- [Task description] Beginning with the line that contains "h.next.ite h.kernelFault.next", output each line below exactly through the last one, both included, and nothing else.

______

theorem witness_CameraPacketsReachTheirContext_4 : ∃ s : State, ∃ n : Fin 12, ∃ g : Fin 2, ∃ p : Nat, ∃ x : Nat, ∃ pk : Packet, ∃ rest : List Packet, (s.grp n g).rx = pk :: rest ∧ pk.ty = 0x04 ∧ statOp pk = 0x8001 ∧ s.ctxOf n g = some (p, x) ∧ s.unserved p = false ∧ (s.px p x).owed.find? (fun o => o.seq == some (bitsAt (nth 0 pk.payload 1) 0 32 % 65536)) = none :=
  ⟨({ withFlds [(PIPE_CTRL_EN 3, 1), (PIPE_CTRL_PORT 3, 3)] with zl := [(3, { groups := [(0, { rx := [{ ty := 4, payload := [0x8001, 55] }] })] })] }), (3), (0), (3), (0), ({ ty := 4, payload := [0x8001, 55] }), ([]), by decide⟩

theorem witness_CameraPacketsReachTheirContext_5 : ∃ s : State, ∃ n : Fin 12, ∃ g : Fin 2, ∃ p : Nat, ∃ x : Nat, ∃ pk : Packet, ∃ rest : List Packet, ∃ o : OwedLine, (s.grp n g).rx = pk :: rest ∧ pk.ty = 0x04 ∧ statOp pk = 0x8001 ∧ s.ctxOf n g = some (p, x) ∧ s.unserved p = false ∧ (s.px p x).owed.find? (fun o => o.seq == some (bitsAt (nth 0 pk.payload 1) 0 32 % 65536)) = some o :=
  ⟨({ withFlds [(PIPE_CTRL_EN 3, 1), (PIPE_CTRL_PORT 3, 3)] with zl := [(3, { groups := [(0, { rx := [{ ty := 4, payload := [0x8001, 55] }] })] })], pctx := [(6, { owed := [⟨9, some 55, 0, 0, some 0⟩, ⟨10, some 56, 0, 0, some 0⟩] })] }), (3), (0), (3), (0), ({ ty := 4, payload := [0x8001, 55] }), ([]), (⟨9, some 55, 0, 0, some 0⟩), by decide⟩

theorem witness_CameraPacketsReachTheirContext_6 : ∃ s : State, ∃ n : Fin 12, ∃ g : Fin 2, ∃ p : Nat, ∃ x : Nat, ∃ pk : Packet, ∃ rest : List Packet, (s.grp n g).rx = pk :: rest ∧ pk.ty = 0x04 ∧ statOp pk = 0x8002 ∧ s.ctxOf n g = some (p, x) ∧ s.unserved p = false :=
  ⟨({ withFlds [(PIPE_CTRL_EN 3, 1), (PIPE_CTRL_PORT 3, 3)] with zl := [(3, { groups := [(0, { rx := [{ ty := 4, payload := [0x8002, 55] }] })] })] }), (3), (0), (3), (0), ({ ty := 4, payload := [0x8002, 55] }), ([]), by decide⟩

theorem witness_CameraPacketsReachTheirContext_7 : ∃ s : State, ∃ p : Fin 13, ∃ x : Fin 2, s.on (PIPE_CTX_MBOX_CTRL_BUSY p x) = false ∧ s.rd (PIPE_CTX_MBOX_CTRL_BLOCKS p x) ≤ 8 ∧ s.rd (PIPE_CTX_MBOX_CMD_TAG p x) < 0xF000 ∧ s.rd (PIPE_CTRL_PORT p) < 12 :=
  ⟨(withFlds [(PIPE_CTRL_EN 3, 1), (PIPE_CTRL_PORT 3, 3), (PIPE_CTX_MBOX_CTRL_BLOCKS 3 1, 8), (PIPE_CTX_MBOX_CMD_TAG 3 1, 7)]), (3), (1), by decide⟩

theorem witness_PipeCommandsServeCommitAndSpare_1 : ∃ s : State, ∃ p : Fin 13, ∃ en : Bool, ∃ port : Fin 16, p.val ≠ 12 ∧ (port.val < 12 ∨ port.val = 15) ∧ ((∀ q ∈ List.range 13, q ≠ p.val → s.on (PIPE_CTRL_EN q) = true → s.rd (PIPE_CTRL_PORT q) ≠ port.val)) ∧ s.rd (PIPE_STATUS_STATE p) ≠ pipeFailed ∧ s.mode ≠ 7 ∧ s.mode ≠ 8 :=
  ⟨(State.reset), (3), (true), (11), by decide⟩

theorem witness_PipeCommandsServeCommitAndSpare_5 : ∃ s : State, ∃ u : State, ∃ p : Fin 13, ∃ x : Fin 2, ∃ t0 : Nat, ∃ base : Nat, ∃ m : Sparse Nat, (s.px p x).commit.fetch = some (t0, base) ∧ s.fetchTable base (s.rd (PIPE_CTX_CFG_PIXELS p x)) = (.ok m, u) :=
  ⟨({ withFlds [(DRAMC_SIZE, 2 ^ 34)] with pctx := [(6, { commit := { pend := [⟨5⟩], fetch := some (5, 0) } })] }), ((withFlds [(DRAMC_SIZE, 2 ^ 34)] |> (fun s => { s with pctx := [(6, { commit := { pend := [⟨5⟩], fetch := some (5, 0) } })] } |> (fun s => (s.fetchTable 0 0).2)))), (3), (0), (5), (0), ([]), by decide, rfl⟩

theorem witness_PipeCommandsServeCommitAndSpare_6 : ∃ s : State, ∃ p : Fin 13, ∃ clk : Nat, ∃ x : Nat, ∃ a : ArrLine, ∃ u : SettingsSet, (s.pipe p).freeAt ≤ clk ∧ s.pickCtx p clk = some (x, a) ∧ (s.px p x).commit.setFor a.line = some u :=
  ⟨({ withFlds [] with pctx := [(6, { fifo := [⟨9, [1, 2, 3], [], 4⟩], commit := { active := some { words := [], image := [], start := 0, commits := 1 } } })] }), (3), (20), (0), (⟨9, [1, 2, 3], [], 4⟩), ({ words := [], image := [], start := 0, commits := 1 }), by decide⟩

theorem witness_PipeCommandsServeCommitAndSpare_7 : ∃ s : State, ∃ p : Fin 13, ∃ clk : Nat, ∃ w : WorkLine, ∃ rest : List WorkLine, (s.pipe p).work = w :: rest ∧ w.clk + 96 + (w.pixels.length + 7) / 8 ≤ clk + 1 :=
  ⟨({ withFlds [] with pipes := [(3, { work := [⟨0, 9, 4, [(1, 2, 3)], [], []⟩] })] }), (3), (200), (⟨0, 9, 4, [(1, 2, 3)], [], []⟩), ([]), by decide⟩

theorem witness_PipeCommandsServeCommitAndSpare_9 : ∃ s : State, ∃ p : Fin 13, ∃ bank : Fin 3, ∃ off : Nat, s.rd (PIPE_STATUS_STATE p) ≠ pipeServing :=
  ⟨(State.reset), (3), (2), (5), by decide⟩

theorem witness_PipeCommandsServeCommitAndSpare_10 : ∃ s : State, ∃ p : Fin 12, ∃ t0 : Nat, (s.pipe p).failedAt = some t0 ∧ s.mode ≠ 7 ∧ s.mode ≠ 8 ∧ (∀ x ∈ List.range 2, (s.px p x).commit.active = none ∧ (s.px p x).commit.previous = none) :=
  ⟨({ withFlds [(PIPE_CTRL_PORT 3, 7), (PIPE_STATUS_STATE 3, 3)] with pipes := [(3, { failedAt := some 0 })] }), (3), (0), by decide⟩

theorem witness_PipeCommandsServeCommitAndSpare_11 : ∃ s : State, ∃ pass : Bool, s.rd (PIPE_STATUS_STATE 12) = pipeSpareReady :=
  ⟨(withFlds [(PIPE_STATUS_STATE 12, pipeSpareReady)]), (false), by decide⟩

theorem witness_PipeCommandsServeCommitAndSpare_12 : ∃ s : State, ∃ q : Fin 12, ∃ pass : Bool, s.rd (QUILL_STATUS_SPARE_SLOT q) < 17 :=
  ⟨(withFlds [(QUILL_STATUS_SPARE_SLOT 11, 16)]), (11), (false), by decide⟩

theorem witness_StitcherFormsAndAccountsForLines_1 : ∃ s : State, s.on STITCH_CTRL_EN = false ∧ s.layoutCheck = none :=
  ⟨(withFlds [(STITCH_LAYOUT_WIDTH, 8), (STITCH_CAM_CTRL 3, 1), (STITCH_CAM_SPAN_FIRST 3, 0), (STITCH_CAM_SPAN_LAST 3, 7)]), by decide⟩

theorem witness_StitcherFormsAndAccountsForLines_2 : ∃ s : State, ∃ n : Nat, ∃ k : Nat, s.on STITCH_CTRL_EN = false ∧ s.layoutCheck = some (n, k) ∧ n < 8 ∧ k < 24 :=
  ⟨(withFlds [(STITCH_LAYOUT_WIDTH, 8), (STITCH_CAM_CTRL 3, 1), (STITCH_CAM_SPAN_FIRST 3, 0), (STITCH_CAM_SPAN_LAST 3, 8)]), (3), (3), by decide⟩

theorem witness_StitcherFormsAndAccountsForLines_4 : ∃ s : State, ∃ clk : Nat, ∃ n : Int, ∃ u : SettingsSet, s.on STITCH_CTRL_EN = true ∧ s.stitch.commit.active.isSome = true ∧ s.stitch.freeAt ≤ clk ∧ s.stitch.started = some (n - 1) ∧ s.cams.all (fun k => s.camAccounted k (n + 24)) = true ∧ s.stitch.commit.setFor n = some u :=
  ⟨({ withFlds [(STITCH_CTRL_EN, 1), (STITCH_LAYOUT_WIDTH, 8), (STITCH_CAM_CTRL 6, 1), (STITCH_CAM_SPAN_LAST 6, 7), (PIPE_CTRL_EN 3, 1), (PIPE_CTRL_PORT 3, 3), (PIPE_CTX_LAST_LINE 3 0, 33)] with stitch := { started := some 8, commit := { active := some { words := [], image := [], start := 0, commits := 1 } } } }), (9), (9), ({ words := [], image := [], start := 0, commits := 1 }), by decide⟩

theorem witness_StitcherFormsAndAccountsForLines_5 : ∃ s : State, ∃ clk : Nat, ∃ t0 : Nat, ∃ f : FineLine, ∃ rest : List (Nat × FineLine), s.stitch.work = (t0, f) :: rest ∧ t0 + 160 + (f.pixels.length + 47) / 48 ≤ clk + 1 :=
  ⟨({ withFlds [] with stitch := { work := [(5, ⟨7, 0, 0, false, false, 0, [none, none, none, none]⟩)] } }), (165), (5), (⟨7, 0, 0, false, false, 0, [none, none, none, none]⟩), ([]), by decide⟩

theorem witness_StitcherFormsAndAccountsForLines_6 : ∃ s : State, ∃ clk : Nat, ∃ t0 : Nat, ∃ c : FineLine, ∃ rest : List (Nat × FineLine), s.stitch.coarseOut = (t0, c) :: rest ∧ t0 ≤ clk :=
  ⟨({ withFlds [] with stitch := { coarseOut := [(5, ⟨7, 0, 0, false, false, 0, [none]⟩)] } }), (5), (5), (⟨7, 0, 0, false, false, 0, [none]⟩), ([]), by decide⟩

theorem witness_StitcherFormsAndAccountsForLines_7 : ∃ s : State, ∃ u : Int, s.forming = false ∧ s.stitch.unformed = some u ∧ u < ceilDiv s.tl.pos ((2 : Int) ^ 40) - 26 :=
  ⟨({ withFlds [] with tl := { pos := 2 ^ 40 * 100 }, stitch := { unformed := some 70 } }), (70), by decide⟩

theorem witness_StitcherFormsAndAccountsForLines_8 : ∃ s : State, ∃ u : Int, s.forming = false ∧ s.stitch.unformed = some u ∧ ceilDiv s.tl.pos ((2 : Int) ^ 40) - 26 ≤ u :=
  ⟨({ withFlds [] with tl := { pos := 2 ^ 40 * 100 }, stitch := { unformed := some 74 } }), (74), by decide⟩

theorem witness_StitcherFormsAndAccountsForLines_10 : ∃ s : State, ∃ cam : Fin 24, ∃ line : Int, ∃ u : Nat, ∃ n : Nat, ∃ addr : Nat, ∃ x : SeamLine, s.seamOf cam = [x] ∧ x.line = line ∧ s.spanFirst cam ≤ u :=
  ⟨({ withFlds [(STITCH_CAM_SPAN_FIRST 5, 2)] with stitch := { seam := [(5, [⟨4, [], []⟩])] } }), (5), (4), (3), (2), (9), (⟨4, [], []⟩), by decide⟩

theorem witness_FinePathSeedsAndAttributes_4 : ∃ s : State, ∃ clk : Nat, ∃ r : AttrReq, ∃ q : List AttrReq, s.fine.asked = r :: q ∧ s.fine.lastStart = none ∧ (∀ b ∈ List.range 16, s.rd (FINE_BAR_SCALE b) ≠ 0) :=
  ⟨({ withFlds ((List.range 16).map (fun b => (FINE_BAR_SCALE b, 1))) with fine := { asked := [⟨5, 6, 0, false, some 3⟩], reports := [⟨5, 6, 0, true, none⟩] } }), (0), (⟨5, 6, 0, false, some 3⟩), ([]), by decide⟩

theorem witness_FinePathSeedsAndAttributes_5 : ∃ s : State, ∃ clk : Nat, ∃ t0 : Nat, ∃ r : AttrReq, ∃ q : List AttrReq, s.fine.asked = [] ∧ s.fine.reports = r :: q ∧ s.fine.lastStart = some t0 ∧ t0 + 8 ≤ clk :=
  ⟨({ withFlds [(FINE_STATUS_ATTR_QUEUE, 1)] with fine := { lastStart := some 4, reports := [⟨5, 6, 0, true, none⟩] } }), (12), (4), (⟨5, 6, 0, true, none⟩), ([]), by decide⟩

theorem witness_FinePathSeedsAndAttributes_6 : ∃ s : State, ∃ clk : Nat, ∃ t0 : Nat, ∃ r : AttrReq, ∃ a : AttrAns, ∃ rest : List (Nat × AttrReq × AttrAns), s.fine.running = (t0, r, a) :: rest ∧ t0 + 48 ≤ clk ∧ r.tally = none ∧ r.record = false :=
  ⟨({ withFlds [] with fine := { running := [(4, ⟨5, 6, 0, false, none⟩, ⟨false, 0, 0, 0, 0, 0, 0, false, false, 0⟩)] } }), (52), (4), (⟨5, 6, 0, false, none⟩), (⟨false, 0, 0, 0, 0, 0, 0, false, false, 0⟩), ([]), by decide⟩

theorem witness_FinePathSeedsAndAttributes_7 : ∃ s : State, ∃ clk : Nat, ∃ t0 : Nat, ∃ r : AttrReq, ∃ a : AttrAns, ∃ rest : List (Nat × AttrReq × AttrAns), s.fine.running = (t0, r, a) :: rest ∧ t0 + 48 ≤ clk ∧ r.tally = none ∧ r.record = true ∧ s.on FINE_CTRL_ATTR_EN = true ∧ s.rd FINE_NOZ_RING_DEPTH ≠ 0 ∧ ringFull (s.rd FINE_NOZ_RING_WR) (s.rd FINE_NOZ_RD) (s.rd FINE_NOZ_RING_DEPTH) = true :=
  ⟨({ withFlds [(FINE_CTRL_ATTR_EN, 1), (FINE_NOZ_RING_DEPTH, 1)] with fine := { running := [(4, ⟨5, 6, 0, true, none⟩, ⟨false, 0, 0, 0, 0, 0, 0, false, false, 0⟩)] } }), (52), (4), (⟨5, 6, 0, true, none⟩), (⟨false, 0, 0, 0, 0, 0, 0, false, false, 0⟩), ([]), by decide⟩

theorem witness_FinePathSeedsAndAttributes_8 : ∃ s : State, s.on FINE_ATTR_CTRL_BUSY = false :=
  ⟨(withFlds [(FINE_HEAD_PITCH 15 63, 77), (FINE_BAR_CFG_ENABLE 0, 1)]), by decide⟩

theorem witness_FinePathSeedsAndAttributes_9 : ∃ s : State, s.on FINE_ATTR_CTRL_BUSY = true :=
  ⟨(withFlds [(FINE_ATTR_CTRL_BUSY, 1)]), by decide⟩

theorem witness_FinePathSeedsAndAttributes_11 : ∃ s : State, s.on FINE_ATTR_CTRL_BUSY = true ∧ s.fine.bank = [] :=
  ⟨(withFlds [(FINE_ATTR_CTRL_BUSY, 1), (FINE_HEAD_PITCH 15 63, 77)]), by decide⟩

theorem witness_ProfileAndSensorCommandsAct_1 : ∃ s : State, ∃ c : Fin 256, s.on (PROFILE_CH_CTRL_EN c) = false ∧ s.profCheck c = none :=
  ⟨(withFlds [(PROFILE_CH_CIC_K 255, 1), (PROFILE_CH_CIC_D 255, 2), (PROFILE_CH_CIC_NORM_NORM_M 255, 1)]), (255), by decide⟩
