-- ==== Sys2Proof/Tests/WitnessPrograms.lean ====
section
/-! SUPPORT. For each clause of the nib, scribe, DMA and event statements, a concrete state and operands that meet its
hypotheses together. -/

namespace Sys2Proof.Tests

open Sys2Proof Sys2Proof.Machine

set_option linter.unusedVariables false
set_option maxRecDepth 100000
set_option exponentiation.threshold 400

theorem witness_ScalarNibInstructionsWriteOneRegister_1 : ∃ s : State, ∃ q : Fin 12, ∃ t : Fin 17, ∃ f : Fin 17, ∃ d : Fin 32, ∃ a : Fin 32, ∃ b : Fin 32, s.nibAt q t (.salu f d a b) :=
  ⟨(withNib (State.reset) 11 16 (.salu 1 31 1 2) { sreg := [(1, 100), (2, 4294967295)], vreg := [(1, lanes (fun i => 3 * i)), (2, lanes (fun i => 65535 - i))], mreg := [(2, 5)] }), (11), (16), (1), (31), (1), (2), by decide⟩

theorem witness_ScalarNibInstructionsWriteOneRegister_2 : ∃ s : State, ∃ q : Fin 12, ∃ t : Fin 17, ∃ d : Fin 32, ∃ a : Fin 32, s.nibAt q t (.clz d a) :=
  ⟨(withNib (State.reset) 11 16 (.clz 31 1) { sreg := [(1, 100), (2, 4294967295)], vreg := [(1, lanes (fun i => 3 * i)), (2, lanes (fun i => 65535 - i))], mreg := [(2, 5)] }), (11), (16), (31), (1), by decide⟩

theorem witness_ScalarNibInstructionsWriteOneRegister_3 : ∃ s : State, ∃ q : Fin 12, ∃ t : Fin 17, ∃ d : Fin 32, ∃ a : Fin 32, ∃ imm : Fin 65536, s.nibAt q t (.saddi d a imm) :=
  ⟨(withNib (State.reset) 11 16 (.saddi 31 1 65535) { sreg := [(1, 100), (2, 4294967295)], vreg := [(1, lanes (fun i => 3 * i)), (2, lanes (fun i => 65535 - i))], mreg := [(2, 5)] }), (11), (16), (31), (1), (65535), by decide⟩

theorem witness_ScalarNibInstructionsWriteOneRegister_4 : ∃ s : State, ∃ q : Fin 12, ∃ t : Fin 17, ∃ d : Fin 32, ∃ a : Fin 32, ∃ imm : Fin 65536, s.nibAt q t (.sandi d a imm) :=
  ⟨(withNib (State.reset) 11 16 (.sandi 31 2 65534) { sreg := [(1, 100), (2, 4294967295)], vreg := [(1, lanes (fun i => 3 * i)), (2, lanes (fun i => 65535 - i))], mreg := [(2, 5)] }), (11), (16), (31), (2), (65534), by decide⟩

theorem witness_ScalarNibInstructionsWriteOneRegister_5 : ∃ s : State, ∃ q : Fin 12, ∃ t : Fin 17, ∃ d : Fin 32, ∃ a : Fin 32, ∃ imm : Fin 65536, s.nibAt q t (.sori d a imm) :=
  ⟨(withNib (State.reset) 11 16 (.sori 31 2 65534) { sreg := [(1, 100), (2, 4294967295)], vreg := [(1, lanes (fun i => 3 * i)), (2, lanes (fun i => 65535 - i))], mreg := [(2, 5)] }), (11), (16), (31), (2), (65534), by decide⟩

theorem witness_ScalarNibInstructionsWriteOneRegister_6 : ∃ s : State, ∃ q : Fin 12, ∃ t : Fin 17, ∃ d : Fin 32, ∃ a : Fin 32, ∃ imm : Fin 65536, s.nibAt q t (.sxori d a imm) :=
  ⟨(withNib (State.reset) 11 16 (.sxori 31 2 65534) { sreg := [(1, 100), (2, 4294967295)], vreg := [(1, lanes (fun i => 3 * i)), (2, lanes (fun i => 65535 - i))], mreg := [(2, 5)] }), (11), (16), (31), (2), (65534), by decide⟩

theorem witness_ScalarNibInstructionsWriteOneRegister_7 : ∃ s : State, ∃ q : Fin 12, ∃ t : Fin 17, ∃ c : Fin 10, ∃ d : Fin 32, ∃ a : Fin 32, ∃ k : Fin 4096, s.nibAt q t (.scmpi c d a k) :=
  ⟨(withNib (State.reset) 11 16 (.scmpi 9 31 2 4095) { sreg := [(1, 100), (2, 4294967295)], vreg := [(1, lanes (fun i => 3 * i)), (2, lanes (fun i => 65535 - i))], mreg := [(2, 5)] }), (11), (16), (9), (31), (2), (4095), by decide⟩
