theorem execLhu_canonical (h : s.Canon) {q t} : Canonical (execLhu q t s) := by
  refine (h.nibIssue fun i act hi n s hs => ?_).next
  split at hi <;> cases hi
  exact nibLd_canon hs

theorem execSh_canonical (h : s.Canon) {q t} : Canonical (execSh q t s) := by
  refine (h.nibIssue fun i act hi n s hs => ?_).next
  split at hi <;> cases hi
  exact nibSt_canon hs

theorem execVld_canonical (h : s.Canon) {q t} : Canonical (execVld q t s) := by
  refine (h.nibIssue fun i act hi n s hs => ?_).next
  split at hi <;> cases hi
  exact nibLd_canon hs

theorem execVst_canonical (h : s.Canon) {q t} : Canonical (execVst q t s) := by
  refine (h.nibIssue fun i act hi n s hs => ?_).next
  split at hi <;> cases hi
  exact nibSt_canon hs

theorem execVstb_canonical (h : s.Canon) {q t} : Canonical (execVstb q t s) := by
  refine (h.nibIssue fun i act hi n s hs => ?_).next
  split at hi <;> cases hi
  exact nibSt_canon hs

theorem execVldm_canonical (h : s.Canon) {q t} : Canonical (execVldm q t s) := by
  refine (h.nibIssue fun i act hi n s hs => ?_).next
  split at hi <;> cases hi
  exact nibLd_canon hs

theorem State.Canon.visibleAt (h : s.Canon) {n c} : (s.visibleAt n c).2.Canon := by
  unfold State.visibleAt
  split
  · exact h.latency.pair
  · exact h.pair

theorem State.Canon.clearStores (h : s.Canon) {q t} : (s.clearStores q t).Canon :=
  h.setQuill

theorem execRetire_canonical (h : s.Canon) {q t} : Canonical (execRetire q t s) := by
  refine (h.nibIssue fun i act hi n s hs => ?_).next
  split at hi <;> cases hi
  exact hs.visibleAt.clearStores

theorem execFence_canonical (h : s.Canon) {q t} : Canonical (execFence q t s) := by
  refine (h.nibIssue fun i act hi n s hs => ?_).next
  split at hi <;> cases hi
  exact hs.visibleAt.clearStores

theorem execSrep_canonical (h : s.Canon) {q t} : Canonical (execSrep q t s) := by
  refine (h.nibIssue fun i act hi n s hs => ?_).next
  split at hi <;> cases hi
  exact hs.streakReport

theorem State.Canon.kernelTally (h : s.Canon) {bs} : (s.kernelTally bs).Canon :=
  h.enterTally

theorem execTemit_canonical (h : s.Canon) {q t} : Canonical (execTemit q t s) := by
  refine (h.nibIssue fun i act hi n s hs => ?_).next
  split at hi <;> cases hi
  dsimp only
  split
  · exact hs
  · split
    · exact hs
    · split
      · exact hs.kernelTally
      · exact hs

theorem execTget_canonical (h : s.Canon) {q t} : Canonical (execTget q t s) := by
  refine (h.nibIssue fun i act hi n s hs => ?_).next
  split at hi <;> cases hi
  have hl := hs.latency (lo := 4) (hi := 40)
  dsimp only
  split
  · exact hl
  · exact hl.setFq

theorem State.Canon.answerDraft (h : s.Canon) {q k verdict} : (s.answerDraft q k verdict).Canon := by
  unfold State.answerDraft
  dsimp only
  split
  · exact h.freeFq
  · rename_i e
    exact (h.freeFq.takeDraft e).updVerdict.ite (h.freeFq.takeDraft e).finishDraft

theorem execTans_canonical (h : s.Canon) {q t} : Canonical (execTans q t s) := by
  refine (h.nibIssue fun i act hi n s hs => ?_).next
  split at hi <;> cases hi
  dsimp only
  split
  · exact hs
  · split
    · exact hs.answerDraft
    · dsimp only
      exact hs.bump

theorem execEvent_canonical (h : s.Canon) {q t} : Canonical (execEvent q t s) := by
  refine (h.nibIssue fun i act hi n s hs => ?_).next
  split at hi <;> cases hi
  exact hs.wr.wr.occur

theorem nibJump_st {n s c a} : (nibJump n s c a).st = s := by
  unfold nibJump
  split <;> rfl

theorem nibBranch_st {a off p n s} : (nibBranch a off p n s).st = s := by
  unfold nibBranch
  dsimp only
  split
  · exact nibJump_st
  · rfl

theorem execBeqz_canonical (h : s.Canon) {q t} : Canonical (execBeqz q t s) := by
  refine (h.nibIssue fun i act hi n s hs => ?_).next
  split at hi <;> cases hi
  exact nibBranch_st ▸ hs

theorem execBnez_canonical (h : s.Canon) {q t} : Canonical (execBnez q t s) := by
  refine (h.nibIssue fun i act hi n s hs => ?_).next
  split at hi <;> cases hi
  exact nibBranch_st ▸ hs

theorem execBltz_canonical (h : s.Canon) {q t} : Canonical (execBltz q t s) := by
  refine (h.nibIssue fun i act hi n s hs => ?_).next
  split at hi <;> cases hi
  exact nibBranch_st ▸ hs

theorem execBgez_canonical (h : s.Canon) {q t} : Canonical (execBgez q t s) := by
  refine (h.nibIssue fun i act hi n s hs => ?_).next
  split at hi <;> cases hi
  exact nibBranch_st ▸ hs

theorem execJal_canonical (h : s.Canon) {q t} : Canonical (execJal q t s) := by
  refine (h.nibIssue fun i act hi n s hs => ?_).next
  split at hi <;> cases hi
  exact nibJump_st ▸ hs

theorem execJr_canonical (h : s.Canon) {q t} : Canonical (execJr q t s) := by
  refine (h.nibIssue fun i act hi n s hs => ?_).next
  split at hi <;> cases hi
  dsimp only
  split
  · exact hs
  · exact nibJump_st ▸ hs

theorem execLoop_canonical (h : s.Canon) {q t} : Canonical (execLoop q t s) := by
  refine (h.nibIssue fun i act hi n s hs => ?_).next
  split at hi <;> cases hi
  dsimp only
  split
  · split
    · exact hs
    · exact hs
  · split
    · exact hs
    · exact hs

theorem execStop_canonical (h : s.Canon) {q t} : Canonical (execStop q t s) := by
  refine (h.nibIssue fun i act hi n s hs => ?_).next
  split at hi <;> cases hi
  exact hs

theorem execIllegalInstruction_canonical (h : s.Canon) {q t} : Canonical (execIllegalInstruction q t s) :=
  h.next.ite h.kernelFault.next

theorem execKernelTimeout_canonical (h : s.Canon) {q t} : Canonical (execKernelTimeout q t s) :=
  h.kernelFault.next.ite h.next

______

- [Answer section]
  h.next.ite h.kernelFault.next

theorem execKernelTimeout_canonical (h : s.Canon) {q t} : Canonical (execKernelTimeout q t s) :=
  h.kernelFault.next.ite h.next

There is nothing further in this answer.